I recently learned about reductions of Turing machines (here after TM), and here is a solution to a problem using reduction (showing L is undecidable, as defined bellow). I have given the reduction, correctness proof and my understanding of it. I'm fairly certain it is correct, but I have found multiple times that with problems in Theory of Computation it is easy to misunderstand things. So I would greatly appreciate anyone's feedback!. (If this question is not suitable here please let me know where I should post!)
Suppose I want to reduce Htm to L, where Htm = { M, w | M halts on w} and L = { M | M is a TM, and M halts on all inputs of length at most 2016}
I then then define
f = on input (w, M), where w is a string, and M a TM
Construct the following TM, X
X =" on input y
1. Simulate M on w 2. if (the simulation accepts or rejects) acceptreturn X
Correctness is proved as follows: if (w, M) is in Htm, then X is in L, since in line 2 of X it will accept all strings. if (w, M) is not in Htm, then X will simply sloop, and thus will never halt which implies X is not in L.

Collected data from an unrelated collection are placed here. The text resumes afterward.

-- ==== Sys2Proof/Tests/Slice0.lean ====
section
/-! SUPPORT. The model's own tests: ill-formed commands that the check refuses, values that the spec's examples and the standards
give, and for each statement with hypotheses a state that meets them. -/

namespace Sys2Proof.Tests

open Sys2Proof Sys2Proof.Machine

set_option maxRecDepth 100000

set_option Elab.async false

-- states that the tests start from

/-- A running unit past bring-up step 12: its clocks run, every engine runs, no wake is to be judged. -/
def upState : State :=
  ({ State.reset with
      boot := { boot0 with step := 12 }, clk := { clk0 with on := true, nextK := 5 },
      wak := { wak0 with judged := true } }).setRegN R.ENG_RUN 0xFF

/-- A running unit with a maintenance key in slot 9 and a window opened by a CHALLENGE for it. -/
def maintState : State :=
  { upState with
    cph := { upState.cph with keys := sput key0 9 ⟨true, 128, List.replicate 16 0, 1⟩ [] },
    eng := { upState.eng with challenged := true, winEnd := sput 0 9 1024 [] } }

/-- A request with a valid CMAC for slot 9. -/
def maintReq (cmd : Nat) (args : List Byte) (counter : BitVec 64) : MaintReq :=
  { inPort := 1, src := 2, router := 3, vid := 5, version := 1, slot := 9, counter := counter, reqStatus := 0, reserved := 0,
    args := args, tag := cmacBytes (List.replicate 16 0) (maintHead 0x20 1 9 cmd counter.toNat 0 0 args) }

/-- A request with a valid CMAC is accepted where the key, the runtime and the window allow it. -/
theorem maintReq_accepted (s : State) (cmd : Nat) (args : List Byte) (counter : BitVec 64) (hr : s.runtimeActs = true)
    (hk : s.keyFor 9 7 = true) (hb : (s.key 9).bytes = List.replicate 16 0)
    (hc : (s.job 0).counterFits (maintReq cmd args counter) = true) : s.accepts (maintReq cmd args counter) cmd := by
  refine ⟨hr, rfl, ?_, hc⟩
  have h9 : (maintReq cmd args counter).slot.toNat = 9 := rfl
  have ht : (maintReq cmd args counter).tag = cmacBytes (s.key 9).bytes (maintHead 0x20 (maintReq cmd args counter).version.toNat 9
      cmd (maintReq cmd args counter).counter.toNat (maintReq cmd args counter).reqStatus.toNat
      (maintReq cmd args counter).reserved.toNat (maintReq cmd args counter).args) := by
    rw [hb]; rfl
  unfold State.maintVerify
  rw [h9, if_neg (by simp [hk]), if_pos ht]

/-- A running unit whose P1 is enabled with its link up and a calibration under way. -/
def linkState : State :=
  (((upState.wr (F.MAC_CTRL_ENABLE 1) 1).wr (F.MAC_STATUS_SPEED_ACT 1) 5).setLink 1 true).modPort 1 (fun m => { m with calWait := true })

/-- A running unit with a 128-bit key of every MODE in slot 5, whose ring `e` runs over two descriptors at the end of the SRAM:
OP `op` on slot 5 with no data, its result at the start of the SRAM. -/
def ringState (e op : Nat) : State :=
  let s := { upState with cph := { upState.cph with keys := sput key0 5 ⟨true, 0x7F, List.replicate 16 0, 1⟩ [] } }
  let s := (((s.wr (F.CPH_RING_CTRL_EN e) 1).wr (F.CPH_RING_SIZE_SIZE e) 2).wr (F.CPH_RING_PUT_PUT e) 1).setRegN (R.CPH_RING_BASE e) 0x101FFF80
  (((s.storeWord 0x101FFF80 (op + 5 * 256 + 6 * 65536)).storeWord 0x101FFF90 0x10000000).storeWord 0x101FFF94 0x10000000).storeWord 0x101FFF98 0x10000000

/-- Engine 7 with a transmit descriptor at the end of the SRAM: `len` octets at `data`. -/
def txState (len data : Nat) : State :=
  let s := ((upState.wr (F.ENG_TXR_SIZE_SIZE 7) 2).wr (F.ENG_TXR_PUT_PUT 7) 1).setRegN (R.ENG_TXR_BASE 7) 0x101FFF80
  (s.storeWord 0x101FFF80 data).storeWord 0x101FFF84 len

/-- A unit in bring-up at a step whose slot 0 holds the least image: VINTAGE 6, one empty register-write section, the signature
(z, z) for its digest z under the key R - G, where R is a point with first coordinate z; the fused hash is that of the key. -/
def imageState (step : Nat) : State :=
  let z := beBytes 32 0xBE3482A96FF96DAC7CA0FFBC65D41E8FC561EF0C4C6C66BAFE502E2E650C633C
  let head := beBytes 4 0x4C51494D ++ beBytes 2 1 ++ beBytes 2 6 ++ z.take 8 ++ beBytes 4 48 ++ beBytes 2 1 ++ zeros 10 ++ [1] ++ zeros 15
  let key := beBytes 32 0xF3C95FB6B820D56C659BE962AE64886918B8856A70A4D31FE6099E5705A286FD ++
    beBytes 32 0xDCB85844A2799CD1C67DD3D7D4D961F2C7452AEB9115B3F5580C52D0129D8EF0
  ({ State.reset with
      boot := { boot0 with step := step, pollEnd := some 0 },
      otp := { State.reset.otp with keyHash := 0xF80E8498BE7FB23F2D16326DFC3BE325A4679AAF76978B9B01340EFAD708186A }
    }).program 0x10000 (head ++ key ++ z ++ z)

-- ill-formed commands: one for each check of Instr.wf

theorem test_wf_link_speed : (Instr.linkUp 3 6 true).wf = false ∧ (Instr.linkUp 3 5 true).wf = true := by decide
theorem test_wf_bridge_read_size : (Instr.bridgeRead 0 3 0).wf = false ∧ (Instr.bridgeRead 0 4 0).wf = true := by decide
theorem test_wf_bridge_write_size : (Instr.bridgeWrite 0 8 0 0).wf = false ∧ (Instr.bridgeWrite 0 2 0 0).wf = true := by decide
theorem test_wf_window_load : (Instr.partnerWindowLoad 0 0x40000000 0).wf = false ∧ (Instr.partnerWindowLoad 0 0x3FFFFFFF 4).wf = false ∧
    (Instr.partnerWindowLoad 0 0x7FFFFFFF 1).wf = true := by decide
theorem test_wf_window_store : (Instr.partnerWindowStore 0 0x80000000 0 4).wf = false ∧ (Instr.partnerWindowStore 0 0x40000000 0 3).wf = false ∧
    (Instr.partnerWindowStore 0 0x40000000 0 4).wf = true := by decide
theorem test_wf_flash_size : (Instr.flashWindowRead 0 0x30000000 16).wf = false ∧ (Instr.flashWindowRead 0 0x30000000 1).wf = true := by decide

-- no word spells a command: the table gives its rows no bits

theorem test_no_word_decodes : decodeTableWord 0 0 = none ∧ decodeTableWord 32 0xFFFFFFFF = none ∧
    (State.reset.withFetchWord 8 255) = State.reset := by decide +kernel

-- 00_scope, the example after R18: 1 800 000 000 s 500 000 000 ns

theorem test_ts64_of_the_reference_coach :
    let s := { State.reset with clk := { clk0 with wt := 1800000000500000000 * 2 ^ 39 } }
    s.wtTs64 = 0x6B49D2001DCD6500 ∧ esiOf 1800000000500000000 = 86400000024000 := by decide +kernel

-- 02, the example of vintage 19

theorem test_vintage_bytes :
    ((upState.wr F.CFG_VINTAGE_NUMBER 19).setPair R.CFG_FP_LO R.CFG_FP_HI 0x3A7C19E05B22D4F1).vintageBytes =
      [0x00, 0x13, 0x3A, 0x7C, 0x19, 0xE0, 0x5B, 0x22, 0xD4, 0xF1] := by decide +kernel

-- 04, the example of the group filter: 91-E0-F0-00-01-0A has h = 138, bit 10 of GHASH4

theorem test_group_filter_of_SC10 :
    let d : List Byte := [0x91, 0xE0, 0xF0, 0x00, 0x01, 0x0A]
    let s := upState.wr (F.MAC_CTRL_GFILTER_EN 0) 1
    daHash d = 138 ∧ s.gfilter 0 d = true ∧ (s.setRegN (R.MAC_GHASH0 0 + 16) 0x400).gfilter 0 d = false := by decide +kernel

If I understood correctly, when performing a reduction, you essentially use the input, in this case (w, M) and then transform it. So in this case, X is define in such a way that if its simulation halts (i.e. it accepts or rejects) it will halt (by accepting) but if the simulation of M on w does not halt, then X will never reach line 2, so essentially it will not halt for any inputs. In particular, it will not halt on any inputs of length of at most 2016.